Segment Start: Listed records

-- ==== Sys2Proof/Tests/Slice0.lean ====
section
/-! SUPPORT. Tests, each one step or one function on a small state, with the value the spec prints (spec/95_test_vectors.md
V1 to V34, or the rule named). Then, for every obligation with hypotheses, a state and operands that meet them together. -/

namespace Sys2Proof.Tests

-- Each `decide +kernel` waits for the declarations before it: elaborating one at a time keeps the threads few.
set_option Elab.async false

open Sys2Proof Sys2Proof.Machine

/-! ### Small states -/

/-- KEY_A, N_A and the 20-byte ciphertext of V23. -/
def keyA : Block := 0x0123456789abcdeffedcba9876543210
def nonceA : Triple := ⟨0xCAFEBABE, 0xFACEDBAD, 0xDECAF888⟩
def plain20 : List Byte := (List.range 20).map (BitVec.ofNat 8)
def cipher20 : List Byte :=
  [0xa6, 0x81, 0x2b, 0x29, 0xe9, 0xf1, 0x20, 0x82, 0x33, 0xa7] ++ [0x6d, 0x32, 0xd5, 0x82, 0x40, 0x3f, 0x53, 0xaf, 0xc2, 0x3b]

/-- Idle with KEY_A's schedule and nonce N_A. -/
def keyed : State := { State.reset with rk := schedule keyA, keyValid := true, key := words keyA, nonce := nonceA }

/-- `keyed`, with a message in BUF. -/
def withMsg (bs : List Byte) : State := { keyed with len := BitVec.ofNat 32 bs.length, buf := memWrite [] 0 bs }

/-- The end state of program P2: the sealed 20-byte message and its tag. -/
def sealed20 : State := { withMsg cipher20 with tag := ⟨0xC1AD5224, 0xA291BCAC, 0x2B7F967A, 0xD8A16AAE⟩ }

/-- A command pending, with the engine's turn next. -/
def pending (s : State) (w : Word) : State := { s with cmd := w, busy := true, inputs := [.engine] }

/-- A transaction next. -/
def issuing (s : State) (t : HostTx) : State := { s with inputs := [.host t] }

def nextOf (r : Result) : Option State :=
  match r with
  | .next s => some s
  | .fault _ => none
  | .refused _ => none

/-- STATUS after a step, if it is a next state. -/
def statusOf (r : Result) : Option Word := (nextOf r).map statusWord

/-- The newest answer after a step. -/
def answerOf (r : Result) : Option Response := (nextOf r).bind (·.answers.head?)

theorem exists_next {α : Type} {r : Result} {f : State → α} {a : α} (h : (nextOf r).map f = some a) :
    ∃ t, r = .next t ∧ f t = a := by
  cases r <;> simp_all [nextOf]

/-! ### Well-formedness -/

theorem test_wf_config : Config.default.wf ∧ Config.wf ⟨16⟩ ∧ Config.wf ⟨2 ^ 24⟩ := by decide
theorem test_wf_config_not_a_multiple : ¬ Config.wf ⟨17⟩ := by decide
theorem test_wf_config_too_small : ¬ Config.wf ⟨0⟩ := by decide
theorem test_wf_config_too_large : ¬ Config.wf ⟨2 ^ 24 + 16⟩ := by decide
theorem test_wf_tx : HostTx.wf Config.default (rdAt 0x1FFC) := by decide +kernel
theorem test_wf_tx_misaligned : ¬ HostTx.wf Config.default (rdAt 0x001) := by decide +kernel
theorem test_wf_tx_narrow : ¬ HostTx.wf Config.default (wrByteAt 0x010 0x55) := by decide +kernel
theorem test_wf_tx_too_wide : ¬ HostTx.wf Config.default (rdAt 0x2000) := by decide +kernel
/-- R8: 13 bits for the default. -/
theorem test_host_addr_bits : Config.default.hostAddrBits = 13 ∧ Config.hostAddrBits ⟨16⟩ = 13 := by decide +kernel

/-! ### Decoding: the words of R50 bit by bit, and the illegal words of V31 -/

theorem test_decode_nop : decode 0b00000000000000000000000000000000 = .ok .nop := by decide
theorem test_decode_keysched : decode 0b00000000000000000000000000000001 = .ok .keysched := by decide
theorem test_decode_encblk : decode 0b00000000000000000000000000000010 = .ok .encblk := by decide
theorem test_decode_decblk : decode 0b00000000000000000000000000000011 = .ok .decblk := by decide
theorem test_decode_seal : decode 0b00000000000000000000000000000100 = .ok .sealMsg := by decide
theorem test_decode_open : decode 0b00000000000000000000000000000101 = .ok .openMsg := by decide
theorem test_decode_reserved : decode 0x00000102 = .error .reservedBitsSet ∧ decode 0x00000100 = .error .reservedBitsSet ∧
    decode 0x80000001 = .error .reservedBitsSet ∧ decode 0x00000107 = .error .reservedBitsSet := by decide
theorem test_decode_unknown : decode 0x00000006 = .error .unknownOpcode ∧ decode 0x000000FF = .error .unknownOpcode := by
  decide
theorem test_decode_table_word : decodeTableWord 32 5 = some .openMsg ∧ decodeTableWord 32 6 = none := by decide

/-! ### The pure functions -/

/-- V7. -/
theorem test_sbox : [0x00, 0x01, 0x10, 0x23, 0x45, 0x67, 0x80, 0xFE, 0xFF].map sbox =
    [0xD6, 0x90, 0x2B, 0xF4, 0x73, 0xA2, 0xEA, 0x39, 0x48] := by decide +kernel
/-- V8, the last row. -/
theorem test_word_transforms : tau 0x01234567 = 0x90F473A2 ∧ diffuse 0x01234567 = 0xFA26EB37 ∧
    roundT 0x01234567 = 0x6EF180C9 ∧ diffuseKey 0x01234567 = 0xDA0F34E1 ∧ keyT 0x01234567 = 0xCFC85B85 := by
  decide +kernel
/-- V14, and the last entry of R70's table. -/
theorem test_ck : ck 0 = 0x00070E15 ∧ ck 1 = 0x1C232A31 ∧ ck 9 = 0xFC030A11 ∧ ck 31 = 0x646B7279 := by decide
/-- V16. -/
theorem test_counter : counterBlock (nonceBits nonceA) 0 = 0xcafebabefacedbaddecaf88800000001 ∧
    counterBlock (nonceBits nonceA) 0xFFFFFFFF = 0xcafebabefacedbaddecaf88800000000 ∧
    inc32 0xcafebabefacedbaddecaf888ffffffff = 0xcafebabefacedbaddecaf88800000000 ∧
    inc32 0x000000000000000000000000000000ff = 0x00000000000000000000000000000100 := by decide
/-- V17. -/
theorem test_len_block : lenBlock 17 = 0x88 ∧ lenBlock 4096 = 0x8000 := by decide
/-- V18, the reduced products, and the product of GCM test case 2. -/
theorem test_gf_mul : gfMul 1 0x40000000000000000000000000000000 = 0xe1000000000000000000000000000000 ∧
    gfMul 1 1 = 0xe6080000000000000000000000000003 ∧
    gfMul 0x0388dace60b6a392f328c2b971b2fe78 0x66e94bd4ef8a2c3b884cfa59ca342b2e =
      0x5e2ec746917062882c85b0685353deb7 := by decide +kernel

/-! ### The commands -/

/-- V31: NOP clears ERR. -/
theorem test_nop : statusOf (exec .nop { keyed with err := 0x1, busy := true }) = some 0x00000002 := by decide +kernel

/-- V4. -/
theorem test_keysched : (nextOf (exec .keysched { State.reset with key := words keyA })).map
    (fun s => (s.rk[0], s.rk[1], s.rk[31], statusWord s)) = some (0xF12186F9, 0x41662B61, 0x9124A012, 0x00000002) := by
  decide +kernel
/-- V9. -/
theorem test_keysched_zero_key : (nextOf (exec .keysched State.reset)).map (fun s => (s.rk[0], s.rk[31])) =
    some (0x45603B23, 0xA16CA108) := by decide +kernel

/-- V1. -/
theorem test_encblk : (nextOf (exec .encblk { keyed with din := words keyA })).map (fun s => (s.dout, statusWord s)) =
    some (⟨0x681EDF34, 0xD206965E, 0x86B3E94F, 0x536E4246⟩, 0x00000002) := by decide +kernel
/-- V11. -/
theorem test_encblk_without_key : statusOf (exec .encblk State.reset) = some 0x00000200 := by decide +kernel

/-- V2. -/
theorem test_decblk : (nextOf (exec .decblk { keyed with din := ⟨0x681EDF34, 0xD206965E, 0x86B3E94F, 0x536E4246⟩ })).map
    (fun s => (s.dout, statusWord s)) =
    some (⟨0x01234567, 0x89ABCDEF, 0xFEDCBA98, 0x76543210⟩, 0x00000002) := by decide +kernel
/-- V9: D is not E. -/
theorem test_decblk_zero_key : (nextOf (exec .decblk { State.reset with rk := schedule 0, keyValid := true })).map (·.dout) =
    some ⟨0x9e83015a, 0xe25f6278, 0x3225354e, 0x126ecc6e⟩ := by decide +kernel

/-- V23: a message with a partial last block. -/
theorem test_seal : (nextOf (exec .sealMsg (withMsg plain20))).map (fun s => (memRead s.buf 0 20, s.tag, s.buf.read 20)) =
    some (some cipher20, sealed20.tag, none) := by decide +kernel
/-- V21: the empty message, with BUF unwritten. -/
theorem test_seal_empty : (nextOf (exec .sealMsg keyed)).map (fun s => (s.tag, s.buf)) =
    some (⟨0x2677f46b, 0x09c122cc, 0x97553310, 0x5bd4a22a⟩, []) := by decide +kernel

/-- V27: the wrong nonce goes unnoticed. -/
theorem test_open_wrong_nonce :
    (nextOf (exec .openMsg { sealed20 with nonce := ⟨0xCAFEBABE, 0xFACEDBAD, 0xDECAF889⟩ })).map
      (fun s => (bufWord s.buf 0, bufWord s.buf 4, statusWord s)) =
    some (some 0x66adf7fa, some 0x7c2b39a4, 0x00000002) := by decide +kernel
/-- V25 and program P3: the last tag bit flipped. -/
theorem test_open_wrong_tag :
    (nextOf (exec .openMsg { sealed20 with tag := ⟨0xC1AD5224, 0xA291BCAC, 0x2B7F967A, 0xD8A16AAF⟩ })).map
      (fun s => (memRead s.buf 0 20, statusWord s)) = some (some cipher20, 0x00000102) := by decide +kernel

/-! ### The host port (V32, V33) -/

theorem test_read_id : answerOf (step (issuing State.reset (rd .id))) = some (.data 0x534D3401) := by decide +kernel
theorem test_read_key_is_zero : answerOf (step (issuing keyed (rd (.key 2)))) = some (.data 0) := by decide +kernel
theorem test_read_beyond_buf : answerOf (step (issuing State.reset (rdAt 0x2000))) = some .slvErr := by decide +kernel
theorem test_read_unwritten : step (issuing State.reset (rd (.buf 0))) = .fault .hostReadUnwritten := rfl
theorem test_write_last_buf_word : (nextOf (step (issuing State.reset (wrAt 0x1FFC 0xA1B2C3D4)))).map (·.buf) =
    some [(4092, 0xA1), (4093, 0xB2), (4094, 0xC3), (4095, 0xD4)] := by decide +kernel
theorem test_write_cmd_starts : (nextOf (step (issuing State.reset (command .sealMsg)))).map (fun s => (s.cmd, s.busy)) =
    some (4, true) := by decide +kernel
theorem test_write_dropped_while_busy :
    (nextOf (step (issuing { State.reset with busy := true, cmd := 4, len := 16 } (wr .len 0x20)))).map
      (fun s => (s.len, s.ovr)) = some (16, true) := by decide +kernel
theorem test_ignored_write_while_busy :
    (nextOf (step (issuing { State.reset with busy := true } (wr (.dout 0) 0)))).map (·.ovr) = some false := by
  decide +kernel
theorem test_status_write_clears_ovr :
    (nextOf (step (issuing { State.reset with ovr := true } (wr .status 4)))).map (·.ovr) = some false := by decide +kernel
theorem test_status_write_keeps_ovr :
    (nextOf (step (issuing { State.reset with ovr := true } (wr .status 0xFFFFFFFB)))).map (·.ovr) = some true := by
  decide +kernel

/-! ### Host programs (R54 to R56, P1, P4) -/

theorem test_ldkey : (ldKey keyA).map (fun t => (t.off, t.wdata)) =
    [(0x010, 0x01234567), (0x014, 0x89ABCDEF), (0x018, 0xFEDCBA98), (0x01C, 0x76543210)] := by decide
theorem test_ldbuf_pads : ldBuf 3 [0x10, 0x11, 0x12, 0x13, 0x14] = [wrAt 0x100C 0x10111213, wrAt 0x1010 0x14000000] := by
  decide
theorem test_narrow_forms : wrByteAt 0x010 0x55 = ⟨.wr, 0x010, 0, 0x55⟩ ∧ rdHalfAt 0x004 = ⟨.rd, 0x004, 1, 0⟩ := by decide
theorem test_rdtag : rdTag.map (·.off) = [0x050, 0x054, 0x058, 0x05C] ∧ (rdBuf 2 2).map (·.off) = [0x1008, 0x100C] := by
  decide
theorem test_wait_idle : waitIdleAgain 0x00000305 = true ∧ waitIdleAgain 0x00000006 = false := by decide

/-! ### The engine step and reset (V15, V30, V31, V34) -/

theorem test_fetch_word : (nextOf (step (State.reset.withFetchWord 32 1))).map (fun s => (s.rk[0], statusWord s)) =
    some (0x45603B23, 0x00000002) := by decide +kernel
theorem test_illegal_word_before_no_key : statusOf (step (pending State.reset 0x00000107)) = some 0x00000300 := by
  decide +kernel
theorem test_no_key_before_bad_length : statusOf (step (pending { State.reset with len := 0x1001 } 4)) = some 0x00000200 := by
  decide +kernel
theorem test_bad_length : statusOf (step (pending { keyed with len := 0xFFFFFFFF } 5)) = some 0x00000402 := by
  decide +kernel
theorem test_seal_unwritten_message :
    nextOf (step (pending { withMsg (plain20.take 4) with len := 16 } 4)) = none := by decide +kernel
theorem test_reset_discards_the_command :
    nextOf (step { pending keyed 1 with inputs := [.reset] }) = some State.reset := by decide +kernel

/-! ### Witnesses: the hypotheses of each obligation, met together

The boundary values of each clause stand in the witness of that clause. -/

theorem pending_engineNext (s : State) (w : Word) : (pending s w).engineNext := .inr ⟨[], rfl⟩

theorem witness_StepRunsTheDecodedCommand :
    (pending State.reset 5).engineNext ∧ (pending State.reset 5).busy = true ∧
      decode (pending State.reset 5).cmd = .ok .openMsg := ⟨pending_engineNext _ _, rfl, rfl⟩

/-- The schedule has run out (the other form of the engine's turn). -/
theorem witness_StepRunsTheDecodedCommand_end :
    let s := { pending State.reset 0 with inputs := [] }
    s.engineNext ∧ s.busy = true ∧ decode s.cmd = .ok .nop := ⟨.inl rfl, rfl, rfl⟩

theorem witness_IllegalWordCompletesWithIllegalCmd : ∀ n ∈ [0x06, 0xFF, 0x100, 0xFFFFFFFF],
    let s := pending State.reset (BitVec.ofNat 32 n)
    s.engineNext ∧ s.busy = true ∧ 0x06 ≤ s.cmd.toNat :=
  fun n hn => ⟨pending_engineNext _ _, rfl, by revert n; decide⟩

/-- The two kinds of illegal words, at the ends of their ranges. -/
theorem witness_IllegalWordsAreRejected : (0x100 ≤ (0x100 : Word).toNat ∧ 0x100 ≤ (0xFFFFFFFF : Word).toNat) ∧
    ((0x06 : Word).toNat = 0x06 ∧ (0xFF : Word).toNat = 0xFF) := by decide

Segment End: Listed records

* [Description of the task]: All lines above from the one with "0x536E4246⟩, 0x00000002) := by decide +kernel" to the one with "last block. -/", inclusive, should be copied exactly, and no other lines.

* [Output below]:
    some (⟨0x681EDF34, 0xD206965E, 0x86B3E94F, 0x536E4246⟩, 0x00000002) := by decide +kernel
/-- V11. -/
theorem test_encblk_without_key : statusOf (exec .encblk State.reset) = some 0x00000200 := by decide +kernel

/-- V2. -/
theorem test_decblk : (nextOf (exec .decblk { keyed with din := ⟨0x681EDF34, 0xD206965E, 0x86B3E94F, 0x536E4246⟩ })).map
    (fun s => (s.dout, statusWord s)) =
    some (⟨0x01234567, 0x89ABCDEF, 0xFEDCBA98, 0x76543210⟩, 0x00000002) := by decide +kernel
/-- V9: D is not E. -/
theorem test_decblk_zero_key : (nextOf (exec .decblk { State.reset with rk := schedule 0, keyValid := true })).map (·.dout) =
    some ⟨0x9e83015a, 0xe25f6278, 0x3225354e, 0x126ecc6e⟩ := by decide +kernel

/-- V23: a message with a partial last block. -/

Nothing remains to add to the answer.